[Opening DATA SHOWN section]

-- ==== Sys2Proof/Machine/Management.lean ====
section
/-! DEFINITION. The management unit (chapter 11): how a request is dealt with by the block that owns its state, and the reply
it gets. Every request command is one dealing under the shared taking of a request (R162). -/

namespace Sys2Proof.Machine

/-- A request dealt with: the state after it, its result, and the data section of its reply. -/
structure Dealt where
  state : State
  result : Result
  data : List Byte

/-- A request refused, or one that only reads: nothing changed (R162). -/
def unchanged (s : State) (r : Result) (data : List Byte := []) : Dealt := ⟨s, r, data⟩

/-! ## STATUS, MODE, RESTART -/

/-- The 20 fixed bytes and the 16 slot records of a STATUS reply (R161, R163). The bits that R161 leaves undefined in the
P-valid byte (2 to 7), in the two sets (11 to 15) and in the store byte (1 to 3) are sent as 0: DESIGN CHOICE, log entry 20. -/
def State.statusData (s : State) : List Byte :=
  bytesOf 1 s.mode.code ++ bytesOf 1 s.haltCause.code
  ++ bytesOf 1 (match s.supply.state with | .normal => 0 | .dip => 1 | .low => 2)
  ++ bytesOf 2 s.supply.pm ++ bytesOf 3 s.tracker.pitch
  ++ bytesOf 1 (bit s.tracker.pValid + 2 * bit (decide (s.tracker.direction = .reverse)))
  ++ bytesOf 2 s.tracker.count
  ++ bytesOf 1 s.infeed.queue.length ++ bytesOf 1 s.ring.relay.length ++ bytesOf 1 s.ring.origin.length
  ++ bytesOf 2 s.report.flags.toNat ++ bytesOf 2 s.report.mask.toNat
  ++ bytesOf 1 (bit s.store.op.isSome + 16 * s.store.marks.toNat)
  ++ bytesOf 1 ((s.infeed.running.map (·.val)).getD 255)
  ++ s.recipes.toList.flatMap Slot.record

/-- STATUS is answered DONE and changes nothing (R163). -/
def dealStatus (s : State) : Dealt := unchanged s .done s.statusData

/-- A MODE request (R145). -/
def dealMode (target : ModeTarget) (s : State) : Dealt :=
  let (t, r) := s.takeMode target
  ⟨t, r, t.modeData⟩

/-- RESTART: in STANDBY the whole part is reset, with the own address read afresh from the pins (R152, R160). -/
def dealRestart (pins : BitVec 5) (s : State) : Dealt :=
  if s.mode = .standby then ⟨s.resetPart pins, .done, []⟩ else unchanged s .wrongMode

/-! ## Recipes -/

/-- The slot of a product argument, or none above 15 (R162, check 3). -/
def slotNo (product : Nat) : Option SlotNo := if h : product < 16 then some ⟨product, h⟩ else none

/-- Put a pending entry into a slot and answer DONE with the slot record as it then stands (R42). -/
def dealPending (p : SlotNo) (pend : Pending) (s : State) : Dealt :=
  let t := s.setPending p pend
  ⟨t, .done, (t.slot p).record⟩

/-- RECIPE-GAS (R40, R43). -/
def dealRecipeGas (product : Nat) (g : GasHalf) (s : State) : Dealt :=
  match slotNo product with
  | some p => if gasValid g then dealPending p ((s.slot p).pending.withGas g) s else unchanged s .badField
  | none => unchanged s .badField

/-- RECIPE-CAM (R41, R44). -/
def dealRecipeCam (product : Nat) (c : CamHalf) (s : State) : Dealt :=
  match slotNo product with
  | some p =>
    if camValid c s.tracker.aDis then dealPending p ((s.slot p).pending.withCam c) s else unchanged s .badField
  | none => unchanged s .badField

/-- RECIPE-DROP (R45). -/
def dealRecipeDrop (product : Nat) (s : State) : Dealt :=
  match slotNo product with
  | some p => dealPending p .none s
  | none => unchanged s .badField

/-- RECIPE-CLEAR (R46). -/
def dealRecipeClear (product : Nat) (s : State) : Dealt :=
  match slotNo product with
  | some p =>
    if (s.slot p).live.isNone ∧ (s.slot p).pending = .none then unchanged s .empty
    else dealPending p .removal s
  | none => unchanged s .badField

/-- The named half of the named source, in its request layout, if it is held (R54). -/
def heldHalf (sl : Slot) (source half : Nat) : Option (List Byte) :=
  match source, half with
  | 0, 0 => sl.live.map fun r => gasBytes r.gas
  | 0, _ => sl.live.map fun r => camBytes r.cam
  | _, 0 => sl.pending.gas.map gasBytes
  | _, _ => sl.pending.cam.map camBytes

/-- RECIPE-READ (R54). -/
def dealRecipeRead (product source half : Nat) (s : State) : Dealt :=
  match slotNo product with
  | some p =>
    if source ≤ 1 ∧ half ≤ 1 then
      match heldHalf (s.slot p) source half with
      | some bytes => unchanged s .done ((s.slot p).record ++ bytes)
      | none => unchanged s .empty (s.slot p).record
    else unchanged s .badField
  | none => unchanged s .badField

/-! ## Heads -/

/-- The head of a head argument, or none above 23 (R162, check 3). -/
def headNo (head : Nat) : Option HeadNo := if h : head < 24 then some ⟨head, h⟩ else none

/-- A HEAD-WRITE that passes its checks (R96). -/
def Head.write (e : HeadEntry) (resetCount : Bool) (hd : Head) : Head :=
  { hd with entry := e, faults := if resetCount then 0 else hd.faults, snapshot := none }

/-- HEAD-WRITE (R96). -/
def dealHeadWrite (head : Nat) (resetCount : Bool) (f : HeadFields) (s : State) : Dealt :=
  match headNo head, headEntryOf f with
  | some h, some e =>
    if e.enabled = true ∧ resetCount = false ∧ s.report.faultLimit ≤ (s.head h).faults then unchanged s .badField
    else ⟨s.onHead h (Head.write e resetCount), .done, []⟩
  | _, _ => unchanged s .badField

/-- The store entry of a HEAD-READ reply: 0 and six zero bytes for a blank one, else 1 and the entry (R161, log entry 8). -/
def storeEntryBytes : Option HeadEntry → List Byte
  | none => bytesOf 7 0
  | some e => 1 :: e.bytes

/-- HEAD-READ (R164). -/
def dealHeadRead (head : Nat) (s : State) : Dealt :=
  match headNo head with
  | some h =>
    unchanged s .done ((s.head h).entry.bytes ++ bytesOf 1 (s.head h).faults ++ storeEntryBytes s.store.entries[h])
  | none => unchanged s .badField

/-- HEAD-STORE: protection first, then BUSY (R171). -/
def dealHeadStore (head : Nat) (s : State) : Dealt :=
  match headNo head with
  | some h =>
    if s.store.marks.getLsbD (protectionGroup h) then unchanged s .protect
    else if s.store.op.isSome then unchanged s .busy
    else ⟨s.startStore (.headWrite h (s.head h).entry), .started, []⟩
  | none => unchanged s .badField

/-- PROTECT: the mode first, then BUSY (R172). -/
def dealProtect (marks : BitVec 4) (s : State) : Dealt :=
  if s.mode ≠ .standby then unchanged s .wrongMode
  else if s.store.op.isSome then unchanged s .busy
  else ⟨s.startStore (.markWrite marks), .started, []⟩

/-- What a LATCH captures of a head at this moment (R107, R165). -/
def State.capture (h : HeadNo) (s : State) : Snapshot where
  state := (s.head h).state
  angle := relativeAngle s.tracker.count h
  serial := (s.head h).ctx.map (·.serial)
  elapsed := if (s.head h).state = .gassing then (s.head h).ctx.map (·.gasElapsed s.now) else none
  reading := (s.head h).reading
  peak := (s.head h).ctx.bind (·.peak)
  faults := (s.head h).faults

/-- A masked head's empty slot is filled; a slot that holds a snapshot keeps it (R165). -/
def State.latchHeads (mask : BitVec 24) (s : State) : State :=
  s.onHeads fun h hd =>
    if mask.getLsbD h.val = true ∧ hd.snapshot = none then { hd with snapshot := some (s.capture h) } else hd

/-- How many masked heads have a snapshot slot of which `p` holds. -/
def State.countMasked (mask : BitVec 24) (p : Option Snapshot → Bool) (s : State) : Nat :=
  ((List.finRange 24).filter fun h => mask.getLsbD h.val && p (s.head h).snapshot).length

/-- LATCH (R165). -/
def dealLatch (mask : BitVec 24) (s : State) : Dealt :=
  ⟨s.latchHeads mask, .done,
    bytesOf 1 (s.countMasked mask Option.isNone) ++ bytesOf 1 (s.countMasked mask Option.isSome)⟩

/-- The code of a head state, in the order of section 5.1 (R161). -/
def HeadState.code : HeadState → Nat
  | .idle => 0
  | .bound => 1
  | .sealed => 2
  | .gassing => 3
  | .settling => 4
  | .crimping => 5
  | .crimped => 6
  | .venting => 7
  | .lifted => 8

/-- A snapshot's fields in the layout of the SNAPSHOT reply (R161). Bits 3 to 7 of the presence byte, which R161 leaves
undefined, are sent as 0: DESIGN CHOICE, log entry 20. -/
def Snapshot.bytes (h : HeadNo) (p : Snapshot) : List Byte :=
  bytesOf 1 h.val ++ bytesOf 1 p.state.code ++ bytesOf 2 p.angle
  ++ bytesOf 1 (bit p.serial.isSome + 2 * bit p.elapsed.isSome + 4 * bit p.peak.isSome)
  ++ bytesOf 3 (p.serial.getD 0) ++ bytesOf 3 (p.elapsed.getD 0) ++ bytesOf 2 p.reading ++ bytesOf 2 (p.peak.getD 0)
  ++ bytesOf 1 p.faults

/-- SNAPSHOT reads a slot and empties it (R166). -/
def dealSnapshot (head : Nat) (s : State) : Dealt :=
  match headNo head with
  | some h =>
    match (s.head h).snapshot with
    | some p => ⟨s.onHead h fun hd => { hd with snapshot := none }, .done, p.bytes h⟩
    | none => unchanged s .empty
  | none => unchanged s .badField

/-! ## COUNTERS and ATTENTION -/

/-- The counters of a scope, 4 bytes each, or none for an undefined scope byte (R136, R167). -/
def State.scopeBytes (scope : Nat) (s : State) : Option (List Byte) :=
  match headNo scope with
  | some h =>
    let k := s.report.heads[h]
    some ([k.processed, k.accepted, k.rejected, k.headFaults].flatMap (bytesOf 4))
  | none =>
    let p := s.report.part
    if scope = 252 then
      some ([p.voids, p.untracked, p.duplicates, p.overruns, p.malformed, p.relayDrops, p.verdictsLost, p.repliesLost,
        p.headBusy].flatMap (bytesOf 4))
    else if scope = 253 then some ((p.rejects.toList.take 8).flatMap (bytesOf 4))
    else if scope = 254 then some ((p.rejects.toList.drop 8).flatMap (bytesOf 4))
    else none

/-- Clear the counters of a scope and no other (R136). -/
def State.clearScope (scope : Nat) (s : State) : State :=
  match headNo scope with
  | some h => s.bumpHead h fun _ => ⟨0, 0, 0, 0⟩
  | none =>
    if scope = 252 then s.bumpPart fun p => ⟨0, 0, 0, 0, 0, 0, 0, 0, 0, p.rejects⟩
    else if scope = 253 then
      s.bumpPart fun p => { p with rejects := Vector.ofFn fun k => if k.val < 8 then 0 else p.rejects[k] }
    else if scope = 254 then
      s.bumpPart fun p => { p with rejects := Vector.ofFn fun k => if k.val < 8 then p.rejects[k] else 0 }
    else s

[Closing DATA SHOWN section]

• WHAT YOU HAVE TO DO
What are the lines above, starting at the one with "if s.store.marks.getLsbD (protectionGroup" and ending at the one with "def Snapshot.bytes (h"? Give them again exactly, and only them.

• EXERCISE OUTPUT
    if s.store.marks.getLsbD (protectionGroup h) then unchanged s .protect
    else if s.store.op.isSome then unchanged s .busy
    else ⟨s.startStore (.headWrite h (s.head h).entry), .started, []⟩
  | none => unchanged s .badField

/-- PROTECT: the mode first, then BUSY (R172). -/
def dealProtect (marks : BitVec 4) (s : State) : Dealt :=
  if s.mode ≠ .standby then unchanged s .wrongMode
  else if s.store.op.isSome then unchanged s .busy
  else ⟨s.startStore (.markWrite marks), .started, []⟩

/-- What a LATCH captures of a head at this moment (R107, R165). -/
def State.capture (h : HeadNo) (s : State) : Snapshot where
  state := (s.head h).state
  angle := relativeAngle s.tracker.count h
  serial := (s.head h).ctx.map (·.serial)
  elapsed := if (s.head h).state = .gassing then (s.head h).ctx.map (·.gasElapsed s.now) else none
  reading := (s.head h).reading
  peak := (s.head h).ctx.bind (·.peak)
  faults := (s.head h).faults

/-- A masked head's empty slot is filled; a slot that holds a snapshot keeps it (R165). -/
def State.latchHeads (mask : BitVec 24) (s : State) : State :=
  s.onHeads fun h hd =>
    if mask.getLsbD h.val = true ∧ hd.snapshot = none then { hd with snapshot := some (s.capture h) } else hd

/-- How many masked heads have a snapshot slot of which `p` holds. -/
def State.countMasked (mask : BitVec 24) (p : Option Snapshot → Bool) (s : State) : Nat :=
  ((List.finRange 24).filter fun h => mask.getLsbD h.val && p (s.head h).snapshot).length

/-- LATCH (R165). -/
def dealLatch (mask : BitVec 24) (s : State) : Dealt :=
  ⟨s.latchHeads mask, .done,
    bytesOf 1 (s.countMasked mask Option.isNone) ++ bytesOf 1 (s.countMasked mask Option.isSome)⟩

/-- The code of a head state, in the order of section 5.1 (R161). -/
def HeadState.code : HeadState → Nat
  | .idle => 0
  | .bound => 1
  | .sealed => 2
  | .gassing => 3
  | .settling => 4
  | .crimping => 5
  | .crimped => 6
  | .venting => 7
  | .lifted => 8

/-- A snapshot's fields in the layout of the SNAPSHOT reply (R161). Bits 3 to 7 of the presence byte, which R161 leaves
undefined, are sent as 0: DESIGN CHOICE, log entry 20. -/
def Snapshot.bytes (h : HeadNo) (p : Snapshot) : List Byte :=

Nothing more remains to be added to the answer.